__WHAT IS NEEDED__. For the material below, return exactly the lines starting at the one holding "def bitCycles (o" and ending at the one holding "let r := rotResult op s.cpu.f (readR8 s o)", counting both as part of the range.

__ENTRIES SUPPLIED__.

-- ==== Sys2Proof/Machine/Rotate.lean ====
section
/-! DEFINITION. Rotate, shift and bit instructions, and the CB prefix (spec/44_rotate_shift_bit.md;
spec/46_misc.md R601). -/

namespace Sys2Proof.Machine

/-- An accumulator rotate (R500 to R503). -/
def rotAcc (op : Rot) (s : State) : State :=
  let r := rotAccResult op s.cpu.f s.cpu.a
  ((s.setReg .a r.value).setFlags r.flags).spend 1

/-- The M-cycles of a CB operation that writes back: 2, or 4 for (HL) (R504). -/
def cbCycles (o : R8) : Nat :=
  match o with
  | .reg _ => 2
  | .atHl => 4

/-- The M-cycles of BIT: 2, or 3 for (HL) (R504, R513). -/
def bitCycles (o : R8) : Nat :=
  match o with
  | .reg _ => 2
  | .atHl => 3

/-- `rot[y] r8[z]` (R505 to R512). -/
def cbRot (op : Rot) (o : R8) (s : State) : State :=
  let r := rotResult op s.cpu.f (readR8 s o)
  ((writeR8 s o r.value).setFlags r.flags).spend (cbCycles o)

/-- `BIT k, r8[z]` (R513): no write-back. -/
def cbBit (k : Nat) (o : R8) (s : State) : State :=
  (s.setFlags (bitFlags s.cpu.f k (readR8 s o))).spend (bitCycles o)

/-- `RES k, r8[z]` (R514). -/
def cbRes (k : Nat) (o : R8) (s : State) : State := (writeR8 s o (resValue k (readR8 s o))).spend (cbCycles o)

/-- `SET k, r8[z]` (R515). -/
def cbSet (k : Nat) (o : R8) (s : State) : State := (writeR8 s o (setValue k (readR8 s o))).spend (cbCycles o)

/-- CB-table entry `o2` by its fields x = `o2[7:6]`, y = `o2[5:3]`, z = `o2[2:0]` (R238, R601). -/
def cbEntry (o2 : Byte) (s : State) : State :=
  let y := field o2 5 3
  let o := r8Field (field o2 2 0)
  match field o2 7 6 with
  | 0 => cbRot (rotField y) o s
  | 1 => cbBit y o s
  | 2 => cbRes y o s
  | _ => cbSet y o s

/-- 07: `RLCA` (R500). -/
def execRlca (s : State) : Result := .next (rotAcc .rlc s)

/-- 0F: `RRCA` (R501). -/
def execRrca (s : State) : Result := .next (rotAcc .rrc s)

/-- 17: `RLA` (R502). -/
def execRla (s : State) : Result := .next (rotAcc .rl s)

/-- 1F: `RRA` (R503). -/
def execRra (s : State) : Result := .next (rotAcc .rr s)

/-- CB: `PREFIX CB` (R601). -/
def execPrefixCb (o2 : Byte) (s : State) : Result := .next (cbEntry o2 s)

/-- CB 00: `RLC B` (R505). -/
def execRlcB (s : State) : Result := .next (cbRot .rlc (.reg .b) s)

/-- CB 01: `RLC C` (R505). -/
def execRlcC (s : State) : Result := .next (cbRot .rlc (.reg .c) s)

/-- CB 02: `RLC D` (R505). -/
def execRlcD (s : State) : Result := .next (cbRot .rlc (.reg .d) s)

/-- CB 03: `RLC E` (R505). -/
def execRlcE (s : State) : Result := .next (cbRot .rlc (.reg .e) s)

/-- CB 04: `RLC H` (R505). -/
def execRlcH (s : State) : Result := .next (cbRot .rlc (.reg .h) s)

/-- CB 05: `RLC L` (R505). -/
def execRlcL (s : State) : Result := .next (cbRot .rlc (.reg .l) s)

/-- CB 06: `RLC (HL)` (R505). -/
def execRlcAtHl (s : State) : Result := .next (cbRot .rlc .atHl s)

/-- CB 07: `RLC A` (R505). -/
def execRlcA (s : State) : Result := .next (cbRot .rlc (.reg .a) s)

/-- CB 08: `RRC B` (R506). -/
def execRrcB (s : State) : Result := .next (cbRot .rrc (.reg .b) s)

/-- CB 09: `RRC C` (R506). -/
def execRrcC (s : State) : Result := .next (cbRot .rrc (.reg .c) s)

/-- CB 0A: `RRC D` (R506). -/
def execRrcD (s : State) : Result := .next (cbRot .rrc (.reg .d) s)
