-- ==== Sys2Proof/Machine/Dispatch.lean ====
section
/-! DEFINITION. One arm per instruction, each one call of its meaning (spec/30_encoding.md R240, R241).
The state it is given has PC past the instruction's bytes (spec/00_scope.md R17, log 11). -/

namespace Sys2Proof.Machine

__RESULT OF THIS EXERCISE__.
def bitCycles (o : R8) : Nat :=
  match o with
  | .reg _ => 2
  | .atHl => 3

/-- `rot[y] r8[z]` (R505 to R512). -/
def cbRot (op : Rot) (o : R8) (s : State) : State :=
  let r := rotResult op s.cpu.f (readR8 s o)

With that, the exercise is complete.